WHAT THE TASK REQUIRES: Each line of the entries that mentions the string "page" needs to be reported.

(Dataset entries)
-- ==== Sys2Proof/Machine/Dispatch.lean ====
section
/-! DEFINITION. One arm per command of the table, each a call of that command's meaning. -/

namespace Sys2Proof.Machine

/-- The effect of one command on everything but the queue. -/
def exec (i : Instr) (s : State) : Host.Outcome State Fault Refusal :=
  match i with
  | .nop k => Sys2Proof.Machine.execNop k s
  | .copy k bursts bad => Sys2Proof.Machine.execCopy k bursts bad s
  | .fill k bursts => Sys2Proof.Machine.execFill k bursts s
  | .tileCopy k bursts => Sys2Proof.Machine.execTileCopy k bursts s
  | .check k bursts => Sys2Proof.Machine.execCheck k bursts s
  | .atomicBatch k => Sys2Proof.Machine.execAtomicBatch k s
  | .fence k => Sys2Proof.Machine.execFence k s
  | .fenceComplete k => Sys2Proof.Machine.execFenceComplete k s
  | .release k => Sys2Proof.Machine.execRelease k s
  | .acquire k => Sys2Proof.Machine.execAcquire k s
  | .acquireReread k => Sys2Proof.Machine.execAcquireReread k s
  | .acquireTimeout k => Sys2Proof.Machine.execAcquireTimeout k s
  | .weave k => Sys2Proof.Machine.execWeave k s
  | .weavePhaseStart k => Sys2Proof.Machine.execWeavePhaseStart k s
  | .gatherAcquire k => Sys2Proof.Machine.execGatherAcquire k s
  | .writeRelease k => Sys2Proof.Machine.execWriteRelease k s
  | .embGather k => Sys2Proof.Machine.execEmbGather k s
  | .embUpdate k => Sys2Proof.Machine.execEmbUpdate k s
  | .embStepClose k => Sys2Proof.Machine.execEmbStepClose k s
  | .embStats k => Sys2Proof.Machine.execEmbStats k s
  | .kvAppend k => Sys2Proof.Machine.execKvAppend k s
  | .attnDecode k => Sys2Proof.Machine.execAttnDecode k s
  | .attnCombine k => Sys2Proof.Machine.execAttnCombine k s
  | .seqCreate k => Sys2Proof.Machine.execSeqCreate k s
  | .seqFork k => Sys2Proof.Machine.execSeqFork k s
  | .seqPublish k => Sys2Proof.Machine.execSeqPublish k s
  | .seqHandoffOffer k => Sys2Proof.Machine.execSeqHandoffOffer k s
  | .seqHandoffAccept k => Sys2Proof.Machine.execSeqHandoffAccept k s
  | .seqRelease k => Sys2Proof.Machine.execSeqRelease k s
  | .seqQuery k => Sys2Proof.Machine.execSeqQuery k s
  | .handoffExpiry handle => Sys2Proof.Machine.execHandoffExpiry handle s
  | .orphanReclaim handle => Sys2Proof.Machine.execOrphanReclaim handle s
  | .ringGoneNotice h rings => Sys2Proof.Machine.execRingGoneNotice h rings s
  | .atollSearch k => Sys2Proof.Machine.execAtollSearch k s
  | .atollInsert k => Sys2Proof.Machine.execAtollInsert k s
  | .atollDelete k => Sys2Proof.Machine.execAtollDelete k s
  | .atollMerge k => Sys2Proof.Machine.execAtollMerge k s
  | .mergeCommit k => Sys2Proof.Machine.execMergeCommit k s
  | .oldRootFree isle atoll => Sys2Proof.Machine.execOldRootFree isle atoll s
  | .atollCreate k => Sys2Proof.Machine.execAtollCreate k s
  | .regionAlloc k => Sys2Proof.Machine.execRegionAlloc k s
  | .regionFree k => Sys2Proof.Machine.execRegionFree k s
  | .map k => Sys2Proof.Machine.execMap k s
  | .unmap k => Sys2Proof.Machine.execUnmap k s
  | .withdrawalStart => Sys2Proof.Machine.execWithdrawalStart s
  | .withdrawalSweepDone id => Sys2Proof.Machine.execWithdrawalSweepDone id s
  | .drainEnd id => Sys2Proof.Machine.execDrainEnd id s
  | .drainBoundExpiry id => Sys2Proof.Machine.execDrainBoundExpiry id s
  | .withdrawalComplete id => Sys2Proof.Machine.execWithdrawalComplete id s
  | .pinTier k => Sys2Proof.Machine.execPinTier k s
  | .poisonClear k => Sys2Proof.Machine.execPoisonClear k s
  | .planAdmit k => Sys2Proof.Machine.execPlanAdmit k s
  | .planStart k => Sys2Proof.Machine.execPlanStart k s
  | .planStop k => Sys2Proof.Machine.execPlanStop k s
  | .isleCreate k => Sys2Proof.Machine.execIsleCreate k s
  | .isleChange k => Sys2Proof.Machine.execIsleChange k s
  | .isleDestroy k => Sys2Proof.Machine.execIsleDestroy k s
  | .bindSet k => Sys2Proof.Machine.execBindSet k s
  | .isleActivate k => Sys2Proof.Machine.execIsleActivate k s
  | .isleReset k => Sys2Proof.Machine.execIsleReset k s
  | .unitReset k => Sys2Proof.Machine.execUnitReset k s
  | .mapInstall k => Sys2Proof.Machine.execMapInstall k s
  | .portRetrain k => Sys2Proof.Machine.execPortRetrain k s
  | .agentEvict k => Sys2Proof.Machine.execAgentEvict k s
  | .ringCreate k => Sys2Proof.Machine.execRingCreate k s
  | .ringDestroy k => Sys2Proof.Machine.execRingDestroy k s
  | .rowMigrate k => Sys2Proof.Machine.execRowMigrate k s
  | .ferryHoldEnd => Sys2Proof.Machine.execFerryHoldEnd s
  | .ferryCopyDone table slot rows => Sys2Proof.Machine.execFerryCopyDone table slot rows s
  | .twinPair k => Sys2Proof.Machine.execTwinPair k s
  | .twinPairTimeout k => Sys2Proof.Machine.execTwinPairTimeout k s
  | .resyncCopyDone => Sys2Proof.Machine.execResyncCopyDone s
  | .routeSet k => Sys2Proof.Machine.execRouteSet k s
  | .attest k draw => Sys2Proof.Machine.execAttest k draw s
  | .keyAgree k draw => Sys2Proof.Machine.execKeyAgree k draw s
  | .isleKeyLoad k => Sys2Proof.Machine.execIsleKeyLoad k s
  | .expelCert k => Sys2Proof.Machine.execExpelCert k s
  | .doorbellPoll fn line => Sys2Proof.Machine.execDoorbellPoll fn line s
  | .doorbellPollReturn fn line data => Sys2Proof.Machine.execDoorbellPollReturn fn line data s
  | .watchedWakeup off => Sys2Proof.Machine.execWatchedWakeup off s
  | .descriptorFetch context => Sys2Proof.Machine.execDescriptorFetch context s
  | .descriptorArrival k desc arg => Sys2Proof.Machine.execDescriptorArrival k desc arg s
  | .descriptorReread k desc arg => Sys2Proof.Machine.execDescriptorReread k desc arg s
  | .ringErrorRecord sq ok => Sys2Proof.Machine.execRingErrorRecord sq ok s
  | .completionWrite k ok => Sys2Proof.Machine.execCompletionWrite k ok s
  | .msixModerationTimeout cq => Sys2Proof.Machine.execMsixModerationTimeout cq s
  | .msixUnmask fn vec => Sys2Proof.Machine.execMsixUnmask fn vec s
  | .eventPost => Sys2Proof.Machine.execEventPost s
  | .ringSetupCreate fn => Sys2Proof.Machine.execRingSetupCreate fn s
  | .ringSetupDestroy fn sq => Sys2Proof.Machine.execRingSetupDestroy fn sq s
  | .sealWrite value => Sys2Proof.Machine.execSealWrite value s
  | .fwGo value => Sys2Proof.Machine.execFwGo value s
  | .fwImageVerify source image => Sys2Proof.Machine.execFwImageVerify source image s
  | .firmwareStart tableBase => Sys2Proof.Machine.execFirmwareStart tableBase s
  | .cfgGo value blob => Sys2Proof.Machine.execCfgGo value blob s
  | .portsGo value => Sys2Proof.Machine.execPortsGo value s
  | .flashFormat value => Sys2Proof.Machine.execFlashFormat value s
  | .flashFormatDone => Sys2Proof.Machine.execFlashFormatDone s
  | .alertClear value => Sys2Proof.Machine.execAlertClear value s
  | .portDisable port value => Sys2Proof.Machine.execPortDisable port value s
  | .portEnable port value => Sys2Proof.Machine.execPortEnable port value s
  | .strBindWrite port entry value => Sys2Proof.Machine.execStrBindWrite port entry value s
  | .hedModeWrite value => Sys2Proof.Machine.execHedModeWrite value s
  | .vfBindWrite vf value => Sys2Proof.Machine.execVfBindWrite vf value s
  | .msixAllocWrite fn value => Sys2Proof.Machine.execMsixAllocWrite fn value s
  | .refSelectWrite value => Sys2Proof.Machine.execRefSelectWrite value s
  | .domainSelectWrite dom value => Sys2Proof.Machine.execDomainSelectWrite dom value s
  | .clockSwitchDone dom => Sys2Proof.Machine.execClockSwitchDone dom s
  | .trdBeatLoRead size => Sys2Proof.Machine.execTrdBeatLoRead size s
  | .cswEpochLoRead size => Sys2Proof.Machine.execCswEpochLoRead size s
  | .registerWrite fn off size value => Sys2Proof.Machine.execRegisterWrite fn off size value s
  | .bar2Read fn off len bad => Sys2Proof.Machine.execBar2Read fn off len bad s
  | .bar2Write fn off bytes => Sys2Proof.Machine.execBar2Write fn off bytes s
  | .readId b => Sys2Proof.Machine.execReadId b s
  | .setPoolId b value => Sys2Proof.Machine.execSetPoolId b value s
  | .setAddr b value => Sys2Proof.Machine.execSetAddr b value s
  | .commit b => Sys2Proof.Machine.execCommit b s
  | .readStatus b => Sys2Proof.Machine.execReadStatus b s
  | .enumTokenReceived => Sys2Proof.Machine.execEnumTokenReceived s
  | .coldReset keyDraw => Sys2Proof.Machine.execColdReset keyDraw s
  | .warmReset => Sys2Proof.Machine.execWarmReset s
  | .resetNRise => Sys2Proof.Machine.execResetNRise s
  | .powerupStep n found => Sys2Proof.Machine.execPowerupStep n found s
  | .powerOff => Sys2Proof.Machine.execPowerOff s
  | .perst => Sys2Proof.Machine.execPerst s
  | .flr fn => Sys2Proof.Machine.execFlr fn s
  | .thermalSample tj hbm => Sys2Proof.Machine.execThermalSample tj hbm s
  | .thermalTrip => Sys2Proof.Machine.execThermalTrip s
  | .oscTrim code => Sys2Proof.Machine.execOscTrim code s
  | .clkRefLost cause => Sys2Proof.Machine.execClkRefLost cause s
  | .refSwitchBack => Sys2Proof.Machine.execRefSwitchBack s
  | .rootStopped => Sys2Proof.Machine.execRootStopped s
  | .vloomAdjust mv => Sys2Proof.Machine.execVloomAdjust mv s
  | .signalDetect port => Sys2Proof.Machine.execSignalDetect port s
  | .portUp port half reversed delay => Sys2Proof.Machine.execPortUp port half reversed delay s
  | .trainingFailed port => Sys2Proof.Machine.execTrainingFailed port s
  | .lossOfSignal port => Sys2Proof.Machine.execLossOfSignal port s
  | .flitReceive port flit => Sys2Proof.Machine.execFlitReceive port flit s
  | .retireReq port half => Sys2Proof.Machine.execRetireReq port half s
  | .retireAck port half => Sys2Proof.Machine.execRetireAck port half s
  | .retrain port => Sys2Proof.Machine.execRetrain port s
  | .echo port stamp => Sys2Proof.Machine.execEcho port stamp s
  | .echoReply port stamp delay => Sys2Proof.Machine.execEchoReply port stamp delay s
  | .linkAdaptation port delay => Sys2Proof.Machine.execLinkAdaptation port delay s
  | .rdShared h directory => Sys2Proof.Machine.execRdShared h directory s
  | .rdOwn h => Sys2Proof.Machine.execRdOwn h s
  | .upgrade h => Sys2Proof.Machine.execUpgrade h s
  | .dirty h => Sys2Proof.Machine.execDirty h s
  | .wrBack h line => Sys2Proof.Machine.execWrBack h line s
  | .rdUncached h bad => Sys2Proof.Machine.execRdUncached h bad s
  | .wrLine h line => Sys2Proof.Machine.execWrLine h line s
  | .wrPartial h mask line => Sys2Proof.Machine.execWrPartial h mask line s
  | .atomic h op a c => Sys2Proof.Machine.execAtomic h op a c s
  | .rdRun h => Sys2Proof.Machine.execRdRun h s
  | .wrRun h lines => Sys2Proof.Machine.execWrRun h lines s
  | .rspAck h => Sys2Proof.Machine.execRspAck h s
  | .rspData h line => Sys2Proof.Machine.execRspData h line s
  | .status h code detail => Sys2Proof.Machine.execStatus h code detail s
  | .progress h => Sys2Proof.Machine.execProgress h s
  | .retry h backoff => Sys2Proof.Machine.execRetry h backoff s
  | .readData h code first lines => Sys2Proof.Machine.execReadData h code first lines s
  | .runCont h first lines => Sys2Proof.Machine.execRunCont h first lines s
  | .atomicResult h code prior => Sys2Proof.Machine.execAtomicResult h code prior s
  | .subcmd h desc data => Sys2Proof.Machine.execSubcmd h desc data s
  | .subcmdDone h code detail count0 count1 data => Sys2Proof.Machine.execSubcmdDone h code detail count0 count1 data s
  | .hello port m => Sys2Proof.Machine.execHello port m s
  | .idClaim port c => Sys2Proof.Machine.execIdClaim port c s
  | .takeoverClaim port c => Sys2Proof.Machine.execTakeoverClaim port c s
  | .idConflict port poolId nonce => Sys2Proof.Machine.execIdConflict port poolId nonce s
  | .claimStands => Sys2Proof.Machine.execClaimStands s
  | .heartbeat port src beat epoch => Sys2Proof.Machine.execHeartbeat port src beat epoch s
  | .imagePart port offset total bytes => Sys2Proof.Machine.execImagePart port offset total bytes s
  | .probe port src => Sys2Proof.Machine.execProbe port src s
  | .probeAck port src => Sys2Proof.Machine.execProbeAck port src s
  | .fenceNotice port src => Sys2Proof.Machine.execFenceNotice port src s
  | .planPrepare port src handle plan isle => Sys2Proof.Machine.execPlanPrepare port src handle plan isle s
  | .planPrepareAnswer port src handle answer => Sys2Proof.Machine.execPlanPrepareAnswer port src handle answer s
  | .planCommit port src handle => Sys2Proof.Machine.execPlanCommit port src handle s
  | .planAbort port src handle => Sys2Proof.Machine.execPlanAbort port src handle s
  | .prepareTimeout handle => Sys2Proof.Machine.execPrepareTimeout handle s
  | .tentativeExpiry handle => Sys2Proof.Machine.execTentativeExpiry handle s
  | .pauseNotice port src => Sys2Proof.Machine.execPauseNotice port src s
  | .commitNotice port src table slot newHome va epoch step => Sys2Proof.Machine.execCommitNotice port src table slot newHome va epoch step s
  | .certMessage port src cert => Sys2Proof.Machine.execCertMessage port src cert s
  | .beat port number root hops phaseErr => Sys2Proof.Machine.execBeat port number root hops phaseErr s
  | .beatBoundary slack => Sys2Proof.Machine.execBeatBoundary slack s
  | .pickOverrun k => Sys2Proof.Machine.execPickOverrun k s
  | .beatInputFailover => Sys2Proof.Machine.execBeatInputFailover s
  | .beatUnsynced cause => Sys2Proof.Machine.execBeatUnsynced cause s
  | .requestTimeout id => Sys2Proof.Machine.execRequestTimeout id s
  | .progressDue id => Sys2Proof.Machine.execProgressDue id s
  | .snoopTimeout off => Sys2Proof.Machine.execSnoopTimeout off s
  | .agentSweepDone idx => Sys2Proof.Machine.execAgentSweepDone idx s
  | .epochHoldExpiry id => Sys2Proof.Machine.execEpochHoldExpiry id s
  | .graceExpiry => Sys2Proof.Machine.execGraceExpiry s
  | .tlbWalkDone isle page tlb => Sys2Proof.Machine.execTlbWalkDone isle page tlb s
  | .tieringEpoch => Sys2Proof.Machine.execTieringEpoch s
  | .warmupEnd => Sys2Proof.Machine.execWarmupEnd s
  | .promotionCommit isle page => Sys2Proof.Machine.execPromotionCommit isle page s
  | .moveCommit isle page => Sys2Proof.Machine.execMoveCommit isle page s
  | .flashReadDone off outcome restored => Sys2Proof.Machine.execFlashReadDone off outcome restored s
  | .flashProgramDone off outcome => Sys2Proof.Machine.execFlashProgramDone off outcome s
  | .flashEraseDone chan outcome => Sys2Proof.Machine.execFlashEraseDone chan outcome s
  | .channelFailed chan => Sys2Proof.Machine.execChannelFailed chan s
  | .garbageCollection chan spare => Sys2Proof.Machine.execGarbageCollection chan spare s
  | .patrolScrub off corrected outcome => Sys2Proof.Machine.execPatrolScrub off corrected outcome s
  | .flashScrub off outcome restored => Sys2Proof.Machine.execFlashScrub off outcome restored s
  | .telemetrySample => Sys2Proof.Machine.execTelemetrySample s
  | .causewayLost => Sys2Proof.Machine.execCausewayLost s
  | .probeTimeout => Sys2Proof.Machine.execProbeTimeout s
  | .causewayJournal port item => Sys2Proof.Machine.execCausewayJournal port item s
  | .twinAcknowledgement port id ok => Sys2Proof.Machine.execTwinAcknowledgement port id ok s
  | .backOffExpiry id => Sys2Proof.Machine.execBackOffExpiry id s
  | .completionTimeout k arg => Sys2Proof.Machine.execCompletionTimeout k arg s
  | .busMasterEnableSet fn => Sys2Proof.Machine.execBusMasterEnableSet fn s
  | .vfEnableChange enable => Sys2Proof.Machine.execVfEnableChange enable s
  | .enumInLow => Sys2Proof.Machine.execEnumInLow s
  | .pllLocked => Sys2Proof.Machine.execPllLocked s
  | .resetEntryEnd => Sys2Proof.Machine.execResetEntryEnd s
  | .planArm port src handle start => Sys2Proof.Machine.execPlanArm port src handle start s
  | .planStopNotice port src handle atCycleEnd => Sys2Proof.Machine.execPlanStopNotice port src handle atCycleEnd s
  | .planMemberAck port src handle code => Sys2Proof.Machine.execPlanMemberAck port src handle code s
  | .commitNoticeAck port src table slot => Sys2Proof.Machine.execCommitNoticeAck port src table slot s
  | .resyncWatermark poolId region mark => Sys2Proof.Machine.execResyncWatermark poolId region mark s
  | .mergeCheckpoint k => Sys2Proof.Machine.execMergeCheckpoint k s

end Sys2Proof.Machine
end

WRITTEN RESPONSE:
  | .tlbWalkDone isle page tlb => Sys2Proof.Machine.execTlbWalkDone isle page tlb s
  | .promotionCommit isle page => Sys2Proof.Machine.execPromotionCommit isle page s
  | .moveCommit isle page => Sys2Proof.Machine.execMoveCommit isle page s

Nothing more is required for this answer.